Pay-per-action advertising is a model where the advertiser gets paid only when the visitor completes a specified action on the advertised site. This model has incredible potential for both parties because it circumvents the problem of click fraud (it can be setup so advertisers are paid only when sales are made). From the advertiser’s perspective, you’ll happily pay commission on sales that are made and it’s like having an outsourced affiliate program that you don’t have to manage yourself. From the publisher’s perspective, you can “rep” products that are relevant to your site’s content and (in theory) earn more than you could via adsense because the payouts are much higher. Google’s move into this space disrupts incumbents Commission Junction and which currently charge significant setup fees to get involved as an advertiser (Google charges no setup fees).

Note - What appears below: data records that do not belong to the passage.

-- ==== Sys2Proof/Machine/LaneMem.lean ====
section
/-! DEFINITION. Lane memory, atomic and synchronisation instructions, groups 0x8 and 0x9 (R204 to R221). -/

namespace Sys2Proof.Machine

/-- Registers of a group by SIZE (R88). -/
def grpRegs (size : Nat) : Nat := match size with | 5 => 2 | 6 => 4 | _ => 1

/-- The full 64-bit value of an `x` operand. -/
def Warp.x64 (w : Warp) (o : Opnd) : W64 := match o with | .x n => w.x[n.toNat] | _ => 0

/-- ea(l) of R95, before the 57-bit test. -/
def State.ea (s : State) (k : Nat) (w : Warp) (st : Stream) (l : LaneReg) (i : Fin 32) : W64 :=
  let lo := (s.rd k w st l.b 0)[i].setWidth 64
  w.x64 l.a + if l.amode == 5 then ((s.rd k w st l.b 1)[i].setWidth 64 <<< 32 ||| lo) else lo <<< l.amode

/-- Lanes of a mask that satisfy a test. -/
def maskWhere (m : LaneMask) (f : Fin 32 → Bool) : LaneMask := LaneMask.mk fun i => m.has i && f i

/-- The checks of R205 in its order, over the lanes of `m` with their addresses: the cause and the lanes that fail it. -/
def State.laneCheck (s : State) (k space size : Nat) (write : Bool) (m : LaneMask) (ea : Fin 32 → W64) : Option (Nat × LaneMask) :=
  let g := s.wg (wgOf k)
  let c1 := maskWhere m fun i => (ea i).toNat % size != 0
  if c1 != 0 then some (cALIGNF, c1)
  else if space != 0 then
    let c3 := maskWhere m fun i => s.localFault (wgOf k) space (ea i) size != 0
    match firstLane c3 with
    | some i => some (s.localFault (wgOf k) space (ea i) size, c3)
    | none => none
  else
    let c2 := maskWhere m fun i => !canonical (ea i)
    if c2 != 0 then some (cADDRF, c2)
    else
      let c4 := maskWhere m fun i => decide (s.xlate g.coreKey g.fn g.proc (ea i).toNat write = .refused)
      if c4 != 0 then some (cPROTF, c4) else none
where
  firstLane (m : LaneMask) : Option (Fin 32) := m.lanes.head?

/-- Bytes of `n` registers of one lane, low register first. -/
def laneValue (rs : List Lanes) (i : Fin 32) : Nat := rs.foldr (fun r v => r[i].toNat + 2 ^ 32 * v) 0

def State.rds (s : State) (k : Nat) (w : Warp) (st : Stream) (o : Opnd) (n : Nat) : List Lanes := (List.range n).map (s.rd k w st o)

/-- The request of a lane instruction. -/
def State.laneReq (s : State) (k : Nat) (w : Warp) (st : Stream) (x : Slot) (h : LaneHdr) (kind : ReqKind) (space : Nat) : Req :=
  let g := s.wg (wgOf k)
  { Req.blank s.nextId with
    kind := kind
    warp := k
    core := g.coreKey
    fn := g.fn
    space := g.proc
    lspace := space
    stream := st
    mask := x.mask
    after := w.after
    rh := h.rh.toNat
    pc := x.pc.setWidth 64
    inst := s.laneInst g x.pc.toNat }

/-- A `QFENCE` of the warp keeps later operations out of the queues of `bit` (R221). -/
def Warp.qfenced (w : Warp) (bit : Nat) : Bool :=
  let f (x : Slot) : Bool := match x.wait with | .qfence m _ => m / 2 ^ bit % 2 == 1 | _ => false
  f w.slotA || f w.slotB

/-- A memory instruction cannot issue yet: an earlier release, acquire or fence, or a `QFENCE` of the memory queue. -/
def State.laneHeld (s : State) (k : Nat) (w : Warp) (st : Stream) (x : Slot) : Bool :=
  s.memBlocked k st x.mask w.after || w.qfenced 0
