/-- `DISPATCH_WORKGROUP`: record `idx` of a core's slot table starts its workgroup, or is refused where it overlaps an earlier one. -/
def execDispatchWorkgroup (core idx : Nat) (s : State) : Out :=
  let c := s.core core
  match c.binds[idx]? with
  | some (.workgroup n m p k q l) =>
    let g := s.wg n
    let x := Bind.workgroup n m p k q l
    if g.status ≠ .placed then .next s
    else if (c.binds.take idx).any fun y => y.overlaps x then
      let s1 := s.putCore core { c with binds := c.binds.eraseIdx idx }
      .next ({ s1 with
        wgs := Tbl.del s1.wgs n
        bundles := Tbl.adjust s1.bundles g.bundle fun b => { b with next := b.next ++ [(g.grid, g.wg)] } })
    else
      let grid := (Tbl.find s.bundles g.bundle).bind fun b => b.grid g.grid
      let s1 := s.makeWarps n g x.slots p (grid.elim 0 (·.entry)) (grid.elim 0 (·.garg))
      let s2 := if s.startAcquires g.bundle then s1.acquire core 1 else s1
      .next (s2.putWg n { g with status := .resident })
  | _ => .next s

/-! ## Timed launches and starvation (R314, R310) -/

/-- `TIMED_LAUNCH`: a started timed launch waits for its time. -/
def execTimedLaunch (q : Nat) (s : State) : Out :=
  match (Tbl.find s.cmdq q).bind fun x => x.pick fun p => pktKind p.bytes == 2 && p.timed == 0 with
  | some p => .next (s.onPacket q p.index fun p => { p with timed := 1 })
  | none => .next s

/-- The workgroups of a co-placed set that have not ended. -/
def State.setOf (s : State) (x : Wg) : List (Nat × Wg) :=
  s.wgs.filter fun y : Nat × Wg => y.2.bundle == x.bundle && y.2.wg == x.wg && decide (y.2.status ≠ .ended)

/-- The workgroups that leave and return together: a cohort, a co-placed set that claims banks, or one workgroup (R327, R328). -/
def State.gang (s : State) (g : Nat) : List Nat :=
  let x := s.wg g
  match x.cohort with
  | some c => (s.wgs.filter fun y : Nat × Wg => y.2.bundle == x.bundle && y.2.grid == x.grid && y.2.cohort == some c && decide (y.2.status ≠ .ended)).map (·.1)
  | none =>
    match Tbl.find s.bundles x.bundle with
    | some b =>
      if b.coplace && (s.setOf x).any (fun y => !y.2.claims.isEmpty) then (s.setOf x).map (·.1) else [g]
    | none => [g]

/-- The records of a core without those of some workgroups. -/
def State.bindsWithout (s : State) (gone : List Nat) (k : Nat) : List Bind :=
  (s.core k).binds.filter fun b => match b with | .workgroup g _ _ _ _ _ => !gone.contains g | .standing _ _ busy _ _ _ _ _ _ => match busy with | some g => !gone.contains g | none => false

/-- A workgroup put in its place in a list that runs newest first. -/
def insertNewest (x : Nat × Wg) : List (Nat × Wg) → List (Nat × Wg)
  | [] => [x]
  | y :: r => if y.2.order < x.2.order then x :: y :: r else y :: insertNewest x r

/-- Resident workgroups of a die that satisfy `p`, newest first. -/
def State.newest (s : State) (die : Nat) (p : Wg → Bool) : List Nat :=
  let l := s.wgs.filter fun y : Nat × Wg => decide (y.2.status = .resident) && y.2.die == die && y.2.leave == 0 && p y.2
  (l.foldr insertNewest []).map (·.1)

/-- The workgroups to switch out, newest first, until work fits once they are gone; none where it would not fit even so. -/
def State.makeRoom (s : State) (fits : List Nat → Bool) : List Nat → List Nat → List Nat
  | [], _ => []
  | g :: rest, gone =>
    let gone1 := (gone ++ s.gang g).eraseDups
    if fits gone1 then gone1 else s.makeRoom fits rest gone1
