/-- A record is installed at its new holder once its MOVE or PLACE, its handle and its whole context are there, and the die's store has room for the context, which is claimed where it has not (step 6, R389). -/
def State.tryInstall (s : State) (k : EndKey) : State :=
  match s.moves.find? fun x => x.1 == k with
  | some (_, m) =>
    match m.chk with
    | some chk =>
      if !m.placed || m.chunks.length != 4 * m.kib then s
      else if m.kib != 0 && !s.ctxFits m.die m.kib then s.claimRoom m.die m.kib
      else
        let e : EndRec :=
          { key := k
            gen := m.gen
            chk := chk
            fn := m.fn
            die := m.die
            next := m.next
            credits := m.credits
            items := m.items
            bind := if m.kib == 0 then none else some ⟨m.hidx, m.kib, m.fn, m.ctx, m.bad, s.granules m.die m.kib, .idle, s.cyc, m.cscope⟩
            running := none
            faulted := m.faulted
            frozen := false
            pending := false
            closed := false
            orphan := false
            peer := m.peer
            frozenAt := 0
            base := m.base }
        let s1 := { s with moves := s.moves.filter fun x => x.1 != k }.putEnd e
        let s2 := match m.lost with | some last => s1.orphanBehind k last | none => s1
        (if m.kib == 0 then s2 else s2.ensureStanding m.die m.fn m.hidx).wakeEnd k
    | none => s
  | none => s

/-- A change of the store's size goes on: for a larger store the lines in the ways it takes leave the L2, for a smaller one the contexts that lie outside the new extent are evicted once no handler runs on them; when that is done, the change has taken effect (R390). -/
def State.settleStore (s : State) (die : Nat) : State :=
  match (s.die die).ways with
  | none => s
  | some old =>
    let outside (e : EndRec) : Bool := e.die == die && match e.bind with | some b => b.beyond (s.ctxstore.lo * 8192) | none => false
    let free (e : EndRec) : Bool := e.running.isNone && match e.bind with | some b => decide (b.st = .idle) || decide (b.st = .active) | none => false
    let s1 := if old < s.ctxstore.lo then s.trimL2 die
      else (s.ends.filter fun e => outside e && free e).foldl (fun s e => s.evictCtx e.key) s
    let done := if old < s.ctxstore.lo then s1.trimmed die else !s1.ends.any outside
    if done then s1.onDie die fun d => { d with ways := none } else s1

/-- Room may have come on a die: a change of its store goes on, and so does whoever waits for room, an end that is being adopted first. -/
def State.wakeDie (s : State) (die : Nat) : State :=
  let s1 := s.settleStore die
  let s2 := (s1.moves.filter fun x => x.2.die == die).foldl (fun s x => s.tryInstall x.1) s1
  (s2.ends.filter fun e => e.die == die).foldl (fun s e => s.wakeEnd e.key) s2

/-- `CTXSTORE` has been written: each die's store changes from its old size (R390). -/
def State.resizeStore (s : State) (old : Nat) : State :=
  if s.ctxstore.lo == old then s
  else (List.range 4).foldl (fun s d => (s.onDie d fun x => { x with ways := some (x.ways.getD old) }).wakeDie d) s

/-- What an adoption comes to: it waits for the end's MOVE, is refused with a status, or begins with what the home stored. -/
inductive Adoption where
  | waits
  | refused (status : Nat)
  | granted (m : Moved)
deriving DecidableEq, Repr

/-- Step 5 at the home: the generation rises and the adopter is recorded. An ADOPT that comes before the end's MOVE, or before the whole of its context, waits; a bound end needs a store on the adopter's die. -/
def State.homeAdopt (s : State) (k : EndKey) (gen dev : Nat) (store : Bool) : State × Adoption :=
  match s.homeEnd k with
  | none => (s, .refused stBADH)
  | some h =>
    if h.gen != gen || 0x7FFFF ≤ gen then (s, .refused stBADH)
    else
      match h.st, h.moved with
      | .resident _, _ => (s, .waits)
      | .transit, some m =>
        if !m.placed || m.chunks.length != 4 * m.kib then (s, .waits)
        else if m.kib != 0 && !store then (s, .refused stNORES)
        else
          let peer := match s.homeEnd (otherEnd k) with
            | some o => match o.st with | .resident d => d | _ => noDev
            | none => noDev
          let s1 := (s.onHome k fun h => { h with st := .resident dev, gen := gen + 1, moved := none, steps := h.steps ++ [(gen, 2)] }).tellHolder k dev
          let base := if k.cons then (match s.stream k.stream with | some x => x.base | none => 0) else match s.homeEnd (otherEnd k) with | some o => o.gen | none => 0
          (s1, .granted { m with gen := gen + 1, chk := some (s.chkOf k (gen + 1)), peer := peer, base := base })
      | _, _ => (s, .refused stBADH)
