/-- Functions with a handler to place on the die, new or returning, that fits. -/
def State.handlerFns (s : State) (die : Nat) : List Nat :=
  ((s.waiting die).filter fun h => (coresFrom die 1).any fun k => (s.handlerPlace k h.2).isSome).map (·.1) ++
  ((s.backSets die).filter fun y => s.isHandler y.1).map fun y => (s.wg y.1).fn

/-- Entries of the slice table, up to the first with LEN 0 (R309). -/
def State.sliceList (s : State) : List (Nat × Nat × Bool) :=
  (s.slices.toList.takeWhile fun e => e.toNat % 65536 != 0).map fun e => (e.toNat / 65536 % 256, e.toNat % 65536, e.getLsbD 24)

/-- Functions in the order of level 1, from the die's current entry on. -/
def State.fnOrder (s : State) (die : Nat) : List Nat :=
  let l := s.sliceList.map (·.1)
  let i := (s.die die).slice % max 1 l.length
  ((l.drop i ++ l.take i).filter (· != 255) ++ List.range 33).eraseDups

def deficitKey (die fn proc : Nat) : Nat := (die * 64 + fn) * 65536 + proc
def State.weight (s : State) (fn proc : Nat) : Nat := max 1 (Tbl.getD s.weights (fn * 65536 + proc) 1)

/-- Level 2: rounds of deficit until some process can pay for its unit. `l` lists processes and the cost of the unit each would place. -/
def drr (key weight : Nat → Nat) (l : List (Nat × Nat)) : Nat → Tbl Nat → Option (Nat × Tbl Nat)
  | 0, _ => none
  | fuel + 1, d =>
    match l.find? fun p => p.2 ≤ Tbl.getD d (key p.1) 0 with
    | some p => some (p.1, Tbl.put d (key p.1) (Tbl.getD d (key p.1) 0 - p.2))
    | none => drr key weight l fuel (l.foldl (fun d p => Tbl.put d (key p.1) (Tbl.getD d (key p.1) 0 + 32 * weight p.1)) d)

/-- Level 3: highest PRIO, then the oldest packet, then the first listed. -/
def bestOf : List Cand → Option Cand
  | [] => none
  | c :: cs => some (cs.foldl (fun a b => if a.prio < b.prio || (a.prio == b.prio && b.ready < a.ready) then b else a) c)

/-- A process has eligible work that the die may come to place, whether or not it fits now. -/
def State.hasWork (s : State) (die fn proc : Nat) : Bool :=
  (s.cmdq.any fun x : Nat × Queue => x.2.fn == fn && x.2.proc == proc && !(s.unitsOf x.1 x.2).isEmpty) ||
  (s.outSets die).any fun y => (s.wg y.1).fn == fn && (s.wg y.1).proc == proc

/-- What a die places next: a handler of a function, which goes ahead of that function's launches (R366), or a candidate, with the deficits it leaves. -/
inductive Turn where
  | handlers (fn : Nat)
  | work (w : Work) (deficit : Tbl Nat)
deriving DecidableEq, Repr

/-- Room is being made on the die for a timed launch of its own: nothing untimed takes it (R314). -/
def State.timedRoom (s : State) (die : Nat) : Bool :=
  s.leaving die && s.cmdq.any fun x : Nat × Queue => x.2.die == die && (s.overdue x.1 x.2).isSome

/-- The deficits that stand: a process with nothing eligible keeps a deficit of 0 (R308). -/
def State.standingDeficit (s : State) : Tbl Nat :=
  s.deficit.filter fun e : Nat × Nat => s.hasWork (e.1 / 65536 / 64) (e.1 / 65536 % 64) (e.1 % 65536)

/-- The die's next placement: a timed launch whose time has come before any other work (R314), then by function, process and queue (R308). -/
def State.choose (s : State) (die : Nat) : Option Turn :=
  let all := s.candidates die
  let due := all.any Cand.timed || s.timedRoom die
  let cs := if due then all.filter Cand.timed else all
  let hs := if due then [] else s.handlerFns die
  match (s.fnOrder die).find? fun f => hs.contains f || cs.any fun c => c.fn == f with
  | none => none
  | some f =>
    if hs.contains f then some (.handlers f)
    else
      let mine := cs.filter fun c => c.fn == f
      let heads := ((mine.map Cand.proc).eraseDups).filterMap fun p => (bestOf (mine.filter fun c => c.proc == p)).map fun c => (p, c)
      match drr (deficitKey die f) (s.weight f) (heads.map fun h => (h.1, h.2.cost)) 256 s.standingDeficit with
      | some (p, d) => (heads.find? fun h => h.1 == p).map fun h => .work h.2.work d
      | none => none

/-- The die's next placement is a handler of the function. -/
def State.handlersTurn (s : State) (die fn : Nat) : Bool := s.choose die == some (.handlers fn)

/-! ## `PLACEMENT` (R308, R311) -/

/-- `PLACEMENT`: the die's next unit is placed, its first member on the core named (R3 leaves the core open). -/
def execPlacement (die core : Nat) (s : State) : Out :=
  match s.choose die with
  | some (.work (.unit u) d) =>
    match u.fit s.bindsAt die core with
    | some ((k, b) :: rest) =>
      if s.off || k != coreKey die core then .next s
      else
        let s1 := (u.members.zip ((k, b) :: rest)).foldl (fun s x => s.placeMember u x.1 x.2.1 x.2.2) { s with deficit := d }
        let s2 := if s.isLate u then s1.onPacket u.queue u.pkt.index fun p => { p with late := true } else s1
        .next { s2 with cmdq := Tbl.adjust s2.cmdq u.queue fun x => { x with starved := false } }
    | _ => .next s
  | _ => .next s

/-! ## Handler starts (R366, R371, R372, R387, R388) -/

/-- The accepted messages of a function whose handlers have room on a core: each with its position, its handler and its place. -/
def State.amReady (s : State) (fn core : Nat) : List (Nat × AmMsg × HandlerEnt × List Nat × Nat × Nat) :=
  ((s.fn fn).ams.zipIdx).filterMap fun m =>
    (tableEnt (s.fn fn).table_ m.1.hidx).bind fun e => (s.handlerPlace core e).map fun p => (m.2, m.1, e, p)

Our experience with the Google beta

The unfortunate reality of the current state of the PPA beta on Google is that it appears to be riddled with fraud. “But I thought you said you couldn’t get burned?” – let me explain. We signed up a few months ago and posted a handful of JumpBoxes in their directory offering a generous commission (over 30% for sales generated) to attract affiliates. We saw downloads skyrocket immediately but zero new conversions came from those new downloads. This probably should have been a red flag that the downloads were bogus, but we were still hopeful that it was just a matter of us adapting a landing page for better conversion and continued to run the PPA ads.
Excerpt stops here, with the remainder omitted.